No exception for sophisticated investors
The 2016 Rule contained an exception for recommendations made to independent fiduciaries managing at least USD50 million in assets, which was used in situations such as discussions between large pension plans and their investment managers with principals of investment funds and other investment vehicles. The Proposal does not include any special provision for recommendations made to sophisticated advice recipients. Instead, any such communications between sophisticated investors and providers would be subject to the Proposal’s new standards of what constitutes fiduciary investment advice.
Amendments to Prohibited Transaction Exemptions (PTEs)
The DOL also proposed three sets of amendments to certain PTEs under ERISA that may be relied upon by financial professionals in various investment advice situations to avoid conflicts of interest: (1) PTE 2020-02 (applicable to investment advice provided to retirement investors); (2) PTE 84-24 (applicable to independent insurance agents); and (3) PTEs 75-1, 77-4, 80-83, 83-1, and 86-128 (applicable to certain transactions involving investment advice).
PTE 2020-02
PTE 2020-02 applies to financial professionals who are under the supervision of a financial institution, and the proposed amendment makes clarifying changes to PTE 2020-02 building on the existing conditions, such as specifying disclosure and notification requirements thereunder and expanding the scope of the exemption to certain transactions and parties.

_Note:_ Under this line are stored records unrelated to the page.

/-- Marver is its die's: an operation with a marver side that its workgroup takes to another die reaches the other die's marver from
then on. Lines that it holds absent become present on the old die and absent on the new one, and its locks go with it. (DESIGN CHOICE, log 106) -/
def State.rehome (s : State) (v core : Nat) : State :=
  let g := s.wgs.get v
  let old := dieOfCore g.core
  let new := dieOfCore core
  if old = new then s
  else
    let ops := g.savedX.map (·.2.op) ++ g.savedC.map (·.op)
    let show_ := fun (s : State) (c : Nat) (present : Bool) =>
      let s := (g.savedX.filter (fun x => x.2.ended.isNone && x.2.dsp == 2)).foldl (fun s x =>
        x.2.toLand.foldl (fun s u => s.setPresence (x.2.at_ s c 2 (u * x.2.lineBytes)) 1 present) s) s
      (g.savedC.filter (fun x => x.isOut && x.dsp == 2)).foldl (fun s x => x.showLines s c present) s
    let s := show_ (show_ s g.core true) core false
    let move := fun (k : RLock) =>
      if !ops.contains k.op || k.die != old then k
      else match k.space with
        | .marver _ => { k with die := new, space := .marver new, lo := k.lo + new * 2 ^ 26 - old * 2 ^ 26, hi := k.hi + new * 2 ^ 26 - old * 2 ^ 26 }
        | _ => { k with die := new }
    { s with locks := s.locks.map move }

/-! ### The end of a save (R207, R209) -/

/-- What a workgroup keeps of the core when it leaves: locks of paused operations, open bench lines, hand-offs. -/
def leaving (s : State) (g : Workgroup) : Workgroup :=
  let ops := g.savedX.map (·.2.op) ++ g.savedC.map (·.op)
  { g with
    phase := .saved
    quotas := g.warps.map (fun w => (s.warp w).units.length)
    savedX := g.savedX.map (fun x => (x.1, moveXfer (relLine g) x.2))
    savedC := g.savedC.map (moveCube (relLine g))
    savedL := (s.locks.filter (fun k => k.local && ops.contains k.op)).map (relLock s g)
    savedO := (s.opened.filter (fun e => inBench g e.space e.line)).map (relOpen g)
    keptFlags := g.warps.foldl (fun f w => f ||| (s.warp w).flags) 0
    savedR := g.warps.map (fun w => (List.range 64).map (fun n => s.w w n))
    savedF := (g.warps.zip (List.range g.warps.length)).flatMap (fun x =>
      ((s.liveLanes x.1).filter (fun l => (s.thread x.1 l).raised)).map (fun l =>
        (x.2, l, (s.thread x.1 l).faultVa, (s.thread x.1 l).code)))
    savedP := (s.pending.filter (fun p => g.warps.contains p.warp)).map (fun p => { p with warp := (s.warp p.warp).index })
    warps := []
    freeUnits := [] }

For instance, under PTE 2020-02, insurance companies selling products through an independent agent would be required to provide a fiduciary acknowledgment and be treated as a fiduciary if they exercise oversight responsibilities over the independent agents. Agents who are more closely affiliated with insurers, broker-dealers or investment companies and operate under PTE 2020-02, would have to provide a notice acknowledging that they would receive commissions or other transaction-based compensation and offering to provide specific compensation information, for free, upon request.
PTE 84-24
PTE 84-24 applies to financial professionals who are not under the supervision of a financial institution. The proposed amendment adds a new section to PTE 84-24 to provide relief for independent insurance agents receiving compensation that would otherwise be prohibited for investment advice transactions, tailored to the special challenges posed for overseeing investment recommendations by independent insurance agents who recommend annuities issued by more than one insurance company. Specifically, PTE 84-24 requires that an independent insurance agent selling products for an insurance company acknowledge its fiduciary status, and that the insurance company exercise supervisory authority over the independent agent with regard to an agent’s recommendation of the insurance company’s own products. Independent agents who operate under PTE 84-24 could continue to earn commissions but would have to disclose their initial commissions and renewal commissions, both in terms of dollar amounts and as a percentage of the premium payments.
Under both exemptions PTE 2020-02 and PTE 84-24, investment advisors must adhere to Impartial Conduct Standards, which require, among other things, that the investment advice be in the “best interest” of the retirement investor, the investment professional and firm must charge no more than reasonable compensation and comply with federal securities laws; and the investment advice be free from misleading statements about investment transactions and other relevant matters.